WHAT THE TASK ASKS | Would you print the records as they stand, down to the last character?
***** MATERIAL SUPPLIED
-- ==== Sys2Proof/Tests/Slice0.lean ====
section
/-! SUPPORT. Small tests: the spec's worked examples, the refusal of ill-formed operands, single steps, and for each
statement with hypotheses a state and operands that meet them. Expected values come from spec/, never from the model. -/

open Sys2Proof Sys2Proof.Machine

namespace Sys2Proof.Tests

set_option Elab.async false

/-! ### States used below -/

/-- SITE right after power-on reset. -/
def site : State := State.reset

/-- HUB right after power-on reset. -/
def hub : State := State.afterReset 0 .hub .rate115200

/-- The oldest request, with tag 7, is with its owner. -/
def handing (kind : Byte) (body : List Byte) (s : State) : State :=
  s.modCP fun cp => { cp with buffer := [⟨kind, 7, body⟩], service := .handed }

/-- The link in a state, with identity 5 that admits any partner, and partner 9. -/
def linked (l : LinkState) (s : State) : State :=
  s.modLC fun lc => { lc with link := l, identity := some ⟨5, 0⟩, partner := some 9 }

/-- The active plan regular, with this number and profile. -/
def planned (number : PlanNo) (profile : Nat) (s : State) : State :=
  s.modPS fun ps => { ps with active := ⟨number, profile, 0, PerTenant.const 0, false⟩ }

/-- One tenant's record changed. -/
def tenantAs (t : Tenant) (f : TenantRec → TenantRec) (s : State) : State := modTenant t f s

/-- A check on the next state of a command, false where there is none. -/
def after (c : Instr) (s : State) (check : State → Bool) : Bool :=
  match exec c s with
  | .next t => check t
  | _ => false

/-! ### Ill-formed operands are refused (log 6) -/

/-- A decodable frame without position 0. -/
theorem test_wf_refuses_no_position0 : Instr.wf (.receivedFrame ⟨false, 300, []⟩) = false := by decide

/-- A position that is not 768 bytes long. -/
theorem test_wf_refuses_short_position : Instr.wf (.receivedFrame ⟨false, 300, [[0x5E, 0x27]]⟩) = false := by decide

/-- A good header of profile 0 with fewer positions than profile 0 sends. -/
theorem test_wf_refuses_few_positions :
    Instr.wf (.receivedFrame ⟨false, 300, TxFrame.afterReset.positions.take 11⟩) = false := by decide +kernel

/-- The twelve positions of a profile 0 frame, and an undecodable frame, are accepted. -/
theorem test_wf_accepts :
    Instr.wf (.receivedFrame ⟨false, 300, TxFrame.afterReset.positions⟩) = true ∧
      Instr.wf (.receivedFrame ⟨true, 0, []⟩) = true := by decide +kernel
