-- ==== Sys2Proof/Laws/State.lean ====
section
/-! SUPPORT. One lemma per field of State per named update, each true by rfl, so that no proof unfolds a record update. -/

namespace Sys2Proof.Machine

@[simp] theorem State.setSeq_params (s : State) (q : SeqState) : (s.setSeq q).params = s.params := rfl
@[simp] theorem State.setSeq_seq (s : State) (q : SeqState) : (s.setSeq q).seq = q := rfl
@[simp] theorem State.setSeq_core (s : State) (q : SeqState) : (s.setSeq q).core = s.core := rfl
@[simp] theorem State.setSeq_plic (s : State) (q : SeqState) : (s.setSeq q).plic = s.plic := rfl
@[simp] theorem State.setSeq_uart (s : State) (q : SeqState) : (s.setSeq q).uart = s.uart := rfl
@[simp] theorem State.setSeq_engine (s : State) (q : SeqState) : (s.setSeq q).engine = s.engine := rfl
@[simp] theorem State.setSeq_inputs (s : State) (q : SeqState) : (s.setSeq q).inputs = s.inputs := rfl
@[simp] theorem State.setSeq_fg (s : State) (q : SeqState) : (s.setSeq q).fg = s.fg := rfl
@[simp] theorem State.setSeq_rdata (s : State) (q : SeqState) : (s.setSeq q).rdata = s.rdata := rfl
@[simp] theorem State.setSeq_trace (s : State) (q : SeqState) : (s.setSeq q).trace = s.trace := rfl
@[simp] theorem State.setSeq_script (s : State) (q : SeqState) : (s.setSeq q).script = s.script := rfl
@[simp] theorem State.setSeq_draws (s : State) (q : SeqState) : (s.setSeq q).draws = s.draws := rfl

@[simp] theorem State.setCore_params (s : State) (c : CoreState) : (s.setCore c).params = s.params := rfl
@[simp] theorem State.setCore_seq (s : State) (c : CoreState) : (s.setCore c).seq = s.seq := rfl
@[simp] theorem State.setCore_core (s : State) (c : CoreState) : (s.setCore c).core = c := rfl
@[simp] theorem State.setCore_plic (s : State) (c : CoreState) : (s.setCore c).plic = s.plic := rfl
@[simp] theorem State.setCore_uart (s : State) (c : CoreState) : (s.setCore c).uart = s.uart := rfl
@[simp] theorem State.setCore_engine (s : State) (c : CoreState) : (s.setCore c).engine = s.engine := rfl
@[simp] theorem State.setCore_inputs (s : State) (c : CoreState) : (s.setCore c).inputs = s.inputs := rfl
@[simp] theorem State.setCore_fg (s : State) (c : CoreState) : (s.setCore c).fg = s.fg := rfl
@[simp] theorem State.setCore_rdata (s : State) (c : CoreState) : (s.setCore c).rdata = s.rdata := rfl
@[simp] theorem State.setCore_trace (s : State) (c : CoreState) : (s.setCore c).trace = s.trace := rfl
@[simp] theorem State.setCore_script (s : State) (c : CoreState) : (s.setCore c).script = s.script := rfl
@[simp] theorem State.setCore_draws (s : State) (c : CoreState) : (s.setCore c).draws = s.draws := rfl

@[simp] theorem State.setPlic_params (s : State) (p : PlicState) : (s.setPlic p).params = s.params := rfl
@[simp] theorem State.setPlic_seq (s : State) (p : PlicState) : (s.setPlic p).seq = s.seq := rfl
@[simp] theorem State.setPlic_core (s : State) (p : PlicState) : (s.setPlic p).core = s.core := rfl
@[simp] theorem State.setPlic_plic (s : State) (p : PlicState) : (s.setPlic p).plic = p := rfl
@[simp] theorem State.setPlic_uart (s : State) (p : PlicState) : (s.setPlic p).uart = s.uart := rfl
@[simp] theorem State.setPlic_engine (s : State) (p : PlicState) : (s.setPlic p).engine = s.engine := rfl
@[simp] theorem State.setPlic_inputs (s : State) (p : PlicState) : (s.setPlic p).inputs = s.inputs := rfl
@[simp] theorem State.setPlic_fg (s : State) (p : PlicState) : (s.setPlic p).fg = s.fg := rfl
@[simp] theorem State.setPlic_rdata (s : State) (p : PlicState) : (s.setPlic p).rdata = s.rdata := rfl
@[simp] theorem State.setPlic_trace (s : State) (p : PlicState) : (s.setPlic p).trace = s.trace := rfl
@[simp] theorem State.setPlic_script (s : State) (p : PlicState) : (s.setPlic p).script = s.script := rfl
@[simp] theorem State.setPlic_draws (s : State) (p : PlicState) : (s.setPlic p).draws = s.draws := rfl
**********
RESULT |
-- ==== Sys2Proof/Tests/Slice0.lean ====
section
/-! SUPPORT. Small tests: the spec's worked examples, the refusal of ill-formed operands, single steps, and for each
statement with hypotheses a state and operands that meet them. Expected values come from spec/, never from the model. -/

open Sys2Proof Sys2Proof.Machine

namespace Sys2Proof.Tests

set_option Elab.async false

/-! ### States used below -/

/-- SITE right after power-on reset. -/
def site : State := State.reset

/-- HUB right after power-on reset. -/
def hub : State := State.afterReset 0 .hub .rate115200

/-- The oldest request, with tag 7, is with its owner. -/
def handing (kind : Byte) (body : List Byte) (s : State) : State :=
  s.modCP fun cp => { cp with buffer := [⟨kind, 7, body⟩], service := .handed }

/-- The link in a state, with identity 5 that admits any partner, and partner 9. -/
def linked (l : LinkState) (s : State) : State :=
  s.modLC fun lc => { lc with link := l, identity := some ⟨5, 0⟩, partner := some 9 }

/-- The active plan regular, with this number and profile. -/
def planned (number : PlanNo) (profile : Nat) (s : State) : State :=
  s.modPS fun ps => { ps with active := ⟨number, profile, 0, PerTenant.const 0, false⟩ }

/-- One tenant's record changed. -/
def tenantAs (t : Tenant) (f : TenantRec → TenantRec) (s : State) : State := modTenant t f s

/-- A check on the next state of a command, false where there is none. -/
def after (c : Instr) (s : State) (check : State → Bool) : Bool :=
  match exec c s with
  | .next t => check t
  | _ => false

/-! ### Ill-formed operands are refused (log 6) -/

/-- A decodable frame without position 0. -/
theorem test_wf_refuses_no_position0 : Instr.wf (.receivedFrame ⟨false, 300, []⟩) = false := by decide

/-- A position that is not 768 bytes long. -/
theorem test_wf_refuses_short_position : Instr.wf (.receivedFrame ⟨false, 300, [[0x5E, 0x27]]⟩) = false := by decide

/-- A good header of profile 0 with fewer positions than profile 0 sends. -/
theorem test_wf_refuses_few_positions :
    Instr.wf (.receivedFrame ⟨false, 300, TxFrame.afterReset.positions.take 11⟩) = false := by decide +kernel

/-- The twelve positions of a profile 0 frame, and an undecodable frame, are accepted. -/
theorem test_wf_accepts :
    Instr.wf (.receivedFrame ⟨false, 300, TxFrame.afterReset.positions⟩) = true ∧
      Instr.wf (.receivedFrame ⟨true, 0, []⟩) = true := by decide +kernel
-- ==== Sys2Proof/Laws/State.lean ====
section
/-! SUPPORT. One lemma per field of State per named update, each true by rfl, so that no proof unfolds a record update. -/

namespace Sys2Proof.Machine

@[simp] theorem State.setSeq_params (s : State) (q : SeqState) : (s.setSeq q).params = s.params := rfl
@[simp] theorem State.setSeq_seq (s : State) (q : SeqState) : (s.setSeq q).seq = q := rfl
@[simp] theorem State.setSeq_core (s : State) (q : SeqState) : (s.setSeq q).core = s.core := rfl
@[simp] theorem State.setSeq_plic (s : State) (q : SeqState) : (s.setSeq q).plic = s.plic := rfl
@[simp] theorem State.setSeq_uart (s : State) (q : SeqState) : (s.setSeq q).uart = s.uart := rfl
@[simp] theorem State.setSeq_engine (s : State) (q : SeqState) : (s.setSeq q).engine = s.engine := rfl
@[simp] theorem State.setSeq_inputs (s : State) (q : SeqState) : (s.setSeq q).inputs = s.inputs := rfl
@[simp] theorem State.setSeq_fg (s : State) (q : SeqState) : (s.setSeq q).fg = s.fg := rfl
@[simp] theorem State.setSeq_rdata (s : State) (q : SeqState) : (s.setSeq q).rdata = s.rdata := rfl
@[simp] theorem State.setSeq_trace (s : State) (q : SeqState) : (s.setSeq q).trace = s.trace := rfl
@[simp] theorem State.setSeq_script (s : State) (q : SeqState) : (s.setSeq q).script = s.script := rfl
@[simp] theorem State.setSeq_draws (s : State) (q : SeqState) : (s.setSeq q).draws = s.draws := rfl

@[simp] theorem State.setCore_params (s : State) (c : CoreState) : (s.setCore c).params = s.params := rfl
@[simp] theorem State.setCore_seq (s : State) (c : CoreState) : (s.setCore c).seq = s.seq := rfl
@[simp] theorem State.setCore_core (s : State) (c : CoreState) : (s.setCore c).core = c := rfl
@[simp] theorem State.setCore_plic (s : State) (c : CoreState) : (s.setCore c).plic = s.plic := rfl
@[simp] theorem State.setCore_uart (s : State) (c : CoreState) : (s.setCore c).uart = s.uart := rfl
@[simp] theorem State.setCore_engine (s : State) (c : CoreState) : (s.setCore c).engine = s.engine := rfl
@[simp] theorem State.setCore_inputs (s : State) (c : CoreState) : (s.setCore c).inputs = s.inputs := rfl
@[simp] theorem State.setCore_fg (s : State) (c : CoreState) : (s.setCore c).fg = s.fg := rfl
@[simp] theorem State.setCore_rdata (s : State) (c : CoreState) : (s.setCore c).rdata = s.rdata := rfl
@[simp] theorem State.setCore_trace (s : State) (c : CoreState) : (s.setCore c).trace = s.trace := rfl
@[simp] theorem State.setCore_script (s : State) (c : CoreState) : (s.setCore c).script = s.script := rfl
@[simp] theorem State.setCore_draws (s : State) (c : CoreState) : (s.setCore c).draws = s.draws := rfl

@[simp] theorem State.setPlic_params (s : State) (p : PlicState) : (s.setPlic p).params = s.params := rfl
@[simp] theorem State.setPlic_seq (s : State) (p : PlicState) : (s.setPlic p).seq = s.seq := rfl
@[simp] theorem State.setPlic_core (s : State) (p : PlicState) : (s.setPlic p).core = s.core := rfl
@[simp] theorem State.setPlic_plic (s : State) (p : PlicState) : (s.setPlic p).plic = p := rfl
@[simp] theorem State.setPlic_uart (s : State) (p : PlicState) : (s.setPlic p).uart = s.uart := rfl
@[simp] theorem State.setPlic_engine (s : State) (p : PlicState) : (s.setPlic p).engine = s.engine := rfl
@[simp] theorem State.setPlic_inputs (s : State) (p : PlicState) : (s.setPlic p).inputs = s.inputs := rfl
@[simp] theorem State.setPlic_fg (s : State) (p : PlicState) : (s.setPlic p).fg = s.fg := rfl
@[simp] theorem State.setPlic_rdata (s : State) (p : PlicState) : (s.setPlic p).rdata = s.rdata := rfl
@[simp] theorem State.setPlic_trace (s : State) (p : PlicState) : (s.setPlic p).trace = s.trace := rfl
@[simp] theorem State.setPlic_script (s : State) (p : PlicState) : (s.setPlic p).script = s.script := rfl
@[simp] theorem State.setPlic_draws (s : State) (p : PlicState) : (s.setPlic p).draws = s.draws := rfl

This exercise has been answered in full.